Will the 210mm Repro Claron "cover" 8x10, very possible. Will the 210mm Repro Claron have the optical performance illustrated in the above post, NO. But that does not mean or imply the greatly reduced optical performance is acceptable for some.. Largest sheet film size that could be OK at infinity for 210mm would be 4x5 Max.
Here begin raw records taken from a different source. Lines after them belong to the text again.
theorem State.timeTree_keeps {mk : Nat} {z s : State} (hk : Keeps mk z s) (root : Bool) (pod alt : Option Nat) (hm : Sub 0x11EE5F7 mk := by exact Sub.of rfl) :
    Keeps mk z (State.timeTree s root pod alt) := by
  refine hk.within hm ?_
  replace hk : Keeps 0x11EE5F7 s s := .refl _
  unfold State.timeTree
  repeat' first
    | (extract_lets -descend +onlyGivenNames x0; refine Keeps.cut (m := 0x11EE5F7) (z := s) (v := x0) ?_ (fun h0 => ?_); rotate_left; clear_value x0; rotate_left; dsimp -zeta only [x0]; clear x0)
    | (extract_lets -descend +onlyGivenNames x0; first
        | ((with_reducible first | have _w : LinkSt := x0 | have _w : TimeSt := x0 | have _w : PowerSt := x0 | have _w : SampSt := x0 | have _w : FwSt := x0 | have _w : AuthSt := x0 | have _w : PulseSt := x0 | have _w : CoreSt := x0); clear _w; dsimp -zeta only [x0]; clear x0)
        | clear_value x0)
    | with_reducible intro _
    | lift_lets
    | with_reducible assumption
    | (with_reducible first | apply KeepsR.present | apply KeepsR.next | exact KeepsR.fault | exact KeepsO.none | apply KeepsO.some | apply State.draw_keeps | apply State.rootCode_keeps | apply State.chooseParent_keeps | apply State.reacquire_keeps | apply State.exchEnd_keeps)
    | (with_reducible refine State.modRegion_keeps ?_ _ _ (fun _ w => w))
    | (with_reducible refine State.modFw_keeps ?_ _ ⟨rfl, rfl⟩)
    | (with_reducible refine State.modAuth_keeps ?_ _ ⟨rfl, rfl⟩)
    | (with_reducible refine Keeps.mk0 ?_ ?g; (first | with_reducible assumption | (refine Keeps.snd ?_ (by assumption)) | (refine Keeps.some ?_ (by assumption)) | (with_reducible first | apply State.draw_keeps | apply State.rootCode_keeps | apply State.chooseParent_keeps | apply State.reacquire_keeps | apply State.exchEnd_keeps)); with_reducible case g => exact fun h => Keeps.mk' h)
    | (with_reducible apply Keeps.ite)
    | (with_reducible apply Keeps.foldl)
    | (with_reducible apply Keeps.foldlSnd)
    | (with_reducible apply Keeps.foldlFst)
    | split
    | (refine Keeps.some ?_ (by assumption))
    | (refine Keeps.snd ?_ (by assumption))
    | exact Sub.of rfl
    | dsimp only

theorem State.parentLost_keeps {mk : Nat} {z s : State} (hk : Keeps mk z s) (p cause : Nat) (hm : Sub 0x11EE5F7 mk := by exact Sub.of rfl) :
    Keeps mk z (State.parentLost s p cause) := by
  refine hk.within hm ?_
  replace hk : Keeps 0x11EE5F7 s s := .refl _
  unfold State.parentLost
  repeat' first
    | (extract_lets -descend +onlyGivenNames x0; refine Keeps.cut (m := 0x11EE5F7) (z := s) (v := x0) ?_ (fun h0 => ?_); rotate_left; clear_value x0; rotate_left; dsimp -zeta only [x0]; clear x0)
    | (extract_lets -descend +onlyGivenNames x0; first
        | ((with_reducible first | have _w : LinkSt := x0 | have _w : TimeSt := x0 | have _w : PowerSt := x0 | have _w : SampSt := x0 | have _w : FwSt := x0 | have _w : AuthSt := x0 | have _w : PulseSt := x0 | have _w : CoreSt := x0); clear _w; dsimp -zeta only [x0]; clear x0)
        | clear_value x0)
    | with_reducible intro _
    | lift_lets
    | with_reducible assumption
    | (with_reducible first | apply KeepsR.present | apply KeepsR.next | exact KeepsR.fault | exact KeepsO.none | apply KeepsO.some | apply State.bumpSat_keeps | apply State.irq_keeps | apply State.eventAt_keeps | apply State.modExch_keeps | apply State.chooseParent_keeps)
    | (with_reducible refine State.modRegion_keeps ?_ _ _ (fun _ w => w))
    | (with_reducible refine State.modFw_keeps ?_ _ ⟨rfl, rfl⟩)
    | (with_reducible refine State.modAuth_keeps ?_ _ ⟨rfl, rfl⟩)
    | (with_reducible refine Keeps.mk0 ?_ ?g; (first | with_reducible assumption | (refine Keeps.snd ?_ (by assumption)) | (refine Keeps.some ?_ (by assumption)) | (with_reducible first | apply State.bumpSat_keeps | apply State.irq_keeps | apply State.eventAt_keeps | apply State.modExch_keeps | apply State.chooseParent_keeps)); with_reducible case g => exact fun h => Keeps.mk' h)
    | (with_reducible apply Keeps.ite)
    | (with_reducible apply Keeps.foldl)
    | (with_reducible apply Keeps.foldlSnd)
    | (with_reducible apply Keeps.foldlFst)
    | split
    | (refine Keeps.some ?_ (by assumption))
    | (refine Keeps.snd ?_ (by assumption))
    | exact Sub.of rfl
    | dsimp only

theorem State.exchVote_keeps {mk : Nat} {z s : State} (hk : Keeps mk z s) (p : Nat) (held : Bool) (hm : Sub 0x80000 mk := by exact Sub.of rfl) :
    Keeps mk z (State.exchVote s p held) := by
  refine hk.within hm ?_
  replace hk : Keeps 0x80000 s s := .refl _
  unfold State.exchVote
  repeat' first
    | with_reducible assumption
    | with_reducible apply State.hwVote_keeps
    | (with_reducible apply Keeps.ite)
    | split
    | exact Sub.of rfl
    | dsimp only

theorem State.exchWake_keeps {mk : Nat} {z s : State} (hk : Keeps mk z s) (p : Nat) (hm : Sub 0x80000 mk := by exact Sub.of rfl) :
    Keeps mk z (State.exchWake s p) := by
  refine hk.within hm ?_
  replace hk : Keeps 0x80000 s s := .refl _
  unfold State.exchWake
  repeat' first
    | (extract_lets -descend +onlyGivenNames x0; refine Keeps.cut (m := 0x80000) (z := s) (v := x0) ?_ (fun h0 => ?_); rotate_left; clear_value x0; rotate_left; dsimp -zeta only [x0]; clear x0)
    | (extract_lets -descend +onlyGivenNames x0; clear_value x0)
    | lift_lets
    | with_reducible assumption
    | with_reducible apply State.exchVote_keeps
    | (with_reducible apply Keeps.ite)
    | split
    | exact Sub.of rfl
    | dsimp only

theorem State.sendProbe_keeps {mk : Nat} {z s : State} (hk : Keeps mk z s) (p : Nat) (hm : Sub 0x80475 mk := by exact Sub.of rfl) :
    Keeps mk z (State.sendProbe s p) := by
  refine hk.within hm ?_
  replace hk : Keeps 0x80475 s s := .refl _
  unfold State.sendProbe
  repeat' first
    | (extract_lets -descend +onlyGivenNames x0; refine Keeps.cut (m := 0x80475) (z := s) (v := x0) ?_ (fun h0 => ?_); rotate_left; clear_value x0; rotate_left; dsimp -zeta only [x0]; clear x0)
    | (extract_lets -descend +onlyGivenNames x0; clear_value x0)
    | with_reducible intro _
    | lift_lets
    | with_reducible assumption
    | (with_reducible first | apply State.sendLocal_keeps | apply State.modExch_keeps)
    | (with_reducible refine Keeps.mk0 ?_ ?g; (first | with_reducible assumption | (refine Keeps.snd ?_ (by assumption)) | (refine Keeps.some ?_ (by assumption)) | (with_reducible first | apply State.sendLocal_keeps | apply State.modExch_keeps)); with_reducible case g => exact fun h => Keeps.mk' h)
    | exact Sub.of rfl
    | dsimp only

theorem execTimeExchangeStart_keeps {mk : Nat} {z s : State} (hk : Keeps mk z s) (hm : Sub 0x80475 mk := by exact Sub.of rfl) :
    KeepsR mk z (execTimeExchangeStart s) := by
  refine KeepsR.within hk hm ?_
  replace hk : Keeps 0x80475 s s := .refl _
  unfold execTimeExchangeStart
  repeat' first
    | with_reducible intro _
    | with_reducible assumption
    | (with_reducible first | apply KeepsR.present | apply KeepsR.next | exact KeepsR.fault | apply State.exchWake_keeps | apply State.sendProbe_keeps)
    | (with_reducible apply Keeps.ite)
    | (with_reducible apply Keeps.foldl)
    | split
    | exact Sub.of rfl
    | dsimp only

theorem State.probeIn_keeps {mk : Nat} {z s : State} (hk : Keeps mk z s) (port num : Nat) (hm : Sub 0x80475 mk := by exact Sub.of rfl) :
    Keeps mk z (State.probeIn s port num) := by
  refine hk.within hm ?_
  replace hk : Keeps 0x80475 s s := .refl _
  unfold State.probeIn
  repeat' first
    | (extract_lets -descend +onlyGivenNames x0; refine Keeps.cut (m := 0x80475) (z := s) (v := x0) ?_ (fun h0 => ?_); rotate_left; clear_value x0; rotate_left; dsimp -zeta only [x0]; clear x0)
    | (extract_lets -descend +onlyGivenNames x0; clear_value x0)
    | with_reducible intro _
    | lift_lets
    | with_reducible assumption
    | (with_reducible first | apply State.sendLocal_keeps | apply State.modExch_keeps | apply State.exchVote_keeps)
    | (with_reducible refine Keeps.mk0 ?_ ?g; (first | with_reducible assumption | (refine Keeps.snd ?_ (by assumption)) | (refine Keeps.some ?_ (by assumption)) | (with_reducible first | apply State.sendLocal_keeps | apply State.modExch_keeps | apply State.exchVote_keeps)); with_reducible case g => exact fun h => Keeps.mk' h)
    | (with_reducible apply Keeps.ite)
    | split
    | exact Sub.of rfl
    | dsimp only

theorem execProbeReceived_keeps {mk : Nat} {z s : State} (hk : Keeps mk z s) (port num : Nat) (hm : Sub 0x80475 mk := by exact Sub.of rfl) :
    KeepsR mk z (execProbeReceived port num s) := by
  refine KeepsR.within hk hm ?_
  replace hk : Keeps 0x80475 s s := .refl _
  unfold execProbeReceived
  repeat' first
    | with_reducible assumption
    | (with_reducible first | apply KeepsR.present | apply KeepsR.next | exact KeepsR.fault | apply present_keeps | apply State.probeIn_keeps)
    | exact Sub.of rfl
    | dsimp only

theorem State.replyIn_keeps {mk : Nat} {z s : State} (hk : Keeps mk z s) (port num : Nat) (hm : Sub 0x80471 mk := by exact Sub.of rfl) :
    Keeps mk z (State.replyIn s port num) := by
  refine hk.within hm ?_
  replace hk : Keeps 0x80471 s s := .refl _
  unfold State.replyIn
  repeat' first
    | with_reducible assumption
    | with_reducible apply State.sendLocal_keeps
    | (with_reducible apply Keeps.ite)
    | split
    | exact Sub.of rfl
    | dsimp only

theorem execReplyReceived_keeps {mk : Nat} {z s : State} (hk : Keeps mk z s) (port num : Nat) (hm : Sub 0x80471 mk := by exact Sub.of rfl) :
    KeepsR mk z (execReplyReceived port num s) := by
  refine KeepsR.within hk hm ?_
  replace hk : Keeps 0x80471 s s := .refl _
  unfold execReplyReceived
  repeat' first
    | with_reducible assumption
    | (with_reducible first | apply KeepsR.present | apply KeepsR.next | exact KeepsR.fault | apply present_keeps | apply State.replyIn_keeps)
    | exact Sub.of rfl
    | dsimp only

theorem State.missOn_keeps {mk : Nat} {z s : State} (hk : Keeps mk z s) (p : Nat) (hm : Sub 0x11EE5F7 mk := by exact Sub.of rfl) :
    Keeps mk z (State.missOn s p) := by
  refine hk.within hm ?_
  replace hk : Keeps 0x11EE5F7 s s := .refl _
  unfold State.missOn
  repeat' first
    | (extract_lets -descend +onlyGivenNames x0; refine Keeps.cut (m := 0x11EE5F7) (z := s) (v := x0) ?_ (fun h0 => ?_); rotate_left; clear_value x0; rotate_left; dsimp -zeta only [x0]; clear x0)
    | (extract_lets -descend +onlyGivenNames x0; clear_value x0)
    | with_reducible intro _
    | lift_lets
    | with_reducible assumption
    | (with_reducible first | apply State.bumpSat_keeps | apply State.modExch_keeps | apply State.reacquire_keeps | apply State.parentLost_keeps | apply State.exchVote_keeps)
    | (with_reducible refine Keeps.mk0 ?_ ?g; (first | with_reducible assumption | (refine Keeps.snd ?_ (by assumption)) | (refine Keeps.some ?_ (by assumption)) | (with_reducible first | apply State.bumpSat_keeps | apply State.modExch_keeps | apply State.reacquire_keeps | apply State.parentLost_keeps | apply State.exchVote_keeps)); with_reducible case g => exact fun h => Keeps.mk' h)
    | (with_reducible apply Keeps.ite)
    | split
    | exact Sub.of rfl
    | dsimp only

theorem State.servo_keeps {mk : Nat} {z s : State} (hk : Keeps mk z s) (o : Int) (delta : Nat) (hm : Sub 0x4 mk := by exact Sub.of rfl) :
    Keeps mk z (State.servo s o delta) := by
  refine hk.within hm ?_
  replace hk : Keeps 0x4 s s := .refl _
  unfold State.servo
  repeat' first
    | (extract_lets -descend +onlyGivenNames x0; refine Keeps.cut (m := 0x4) (z := s) (v := x0) ?_ (fun h0 => ?_); rotate_left; clear_value x0; rotate_left; dsimp -zeta only [x0]; clear x0)
    | (extract_lets -descend +onlyGivenNames x0; first
        | ((with_reducible first | have _w : LinkSt := x0 | have _w : TimeSt := x0 | have _w : PowerSt := x0 | have _w : SampSt := x0 | have _w : FwSt := x0 | have _w : AuthSt := x0 | have _w : PulseSt := x0 | have _w : CoreSt := x0); clear _w; dsimp -zeta only [x0]; clear x0)
        | clear_value x0)
    | with_reducible intro _
    | lift_lets
    | with_reducible assumption
    | (with_reducible first | apply KeepsR.present | apply KeepsR.next | exact KeepsR.fault | exact KeepsO.none | apply KeepsO.some)
    | (with_reducible refine State.modRegion_keeps ?_ _ _ (fun _ w => w))
    | (with_reducible refine State.modFw_keeps ?_ _ ⟨rfl, rfl⟩)
    | (with_reducible refine State.modAuth_keeps ?_ _ ⟨rfl, rfl⟩)
    | (with_reducible refine Keeps.mk0 ?_ ?g; (first | with_reducible assumption | (refine Keeps.snd ?_ (by assumption)) | (refine Keeps.some ?_ (by assumption))); with_reducible case g => exact fun h => Keeps.mk' h)
    | (with_reducible apply Keeps.ite)
    | (with_reducible apply Keeps.foldl)
    | (with_reducible apply Keeps.foldlSnd)
    | (with_reducible apply Keeps.foldlFst)
    | split
    | (refine Keeps.some ?_ (by assumption))
    | (refine Keeps.snd ?_ (by assumption))
    | exact Sub.of rfl
    | dsimp only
Much about awareness and what is acceptable,
Bernice

Drew Wiley
8-Nov-2021, 19:15
Process lenses sure as heck can perform superbly larger than 46 degrees - maybe not quite up to their center optimum, but certainly better than almost all regular view camera lenses of equivalent focal length I can think of. I prove that to myself over and over and over again with my Apo Nikkor dialytes. But would I use a 210 for 8x10 format? No way, not unless it was a contact print. Again, I know nothing about Repro Clarons per se. G-Clarons I do.

Mark Sampson
8-Nov-2021, 22:12
It's worth noting that the Repro-Claron was Schneider's answer to the Goerz Red Dot Artar; both are 4-element air-spaced symmetrical designs.
When Schneider bought the Goerz American Optical Co. in the early '70s, they discontinued the R-C and kept the Artar in the lineup (until at least the mid-1990s).
While making and marketing the entirely different design G-Claron at the same time. In their ads Schneider said the the Apo-Artar was the best lens for photographing jewelry... I suppose by then the graphic-arts camera market (for which these lenses were meant) was in terminal decline.

Kevin Crisp
9-Nov-2021, 16:31
My entirely subjective standard for lens performance is looking at the negative with a powerful magnifying glass. If the image's fine details are very sharp, looking like an etching, then it passes. The 210 repro claron passed at the corners easily when I tested it on 5x7 film at infinity. I think the 210 R Claron is a fine very small lens that is very capable for 4x5, with room for as much movement as I normally use. The G Claron does indeed have much more coverage. I have used the 305 R Claron on 5x7, with at least an inch of rise and it was very sharp edge to edge, corner to corner.

Drew Wiley
9-Nov-2021, 18:29
G-Clarons have just as much real-world image circle as general-purpose 70-degree plasmats, with even better resolution toward the nether regions of the circle than most. Likewise, Fuji A-series "Super Plasmat" lenses. But Fuji was smart enough to point out that feature to regular photographers in their brochures, rather than just issue a set of specs based on earlier repo lens conventions like Schneider did.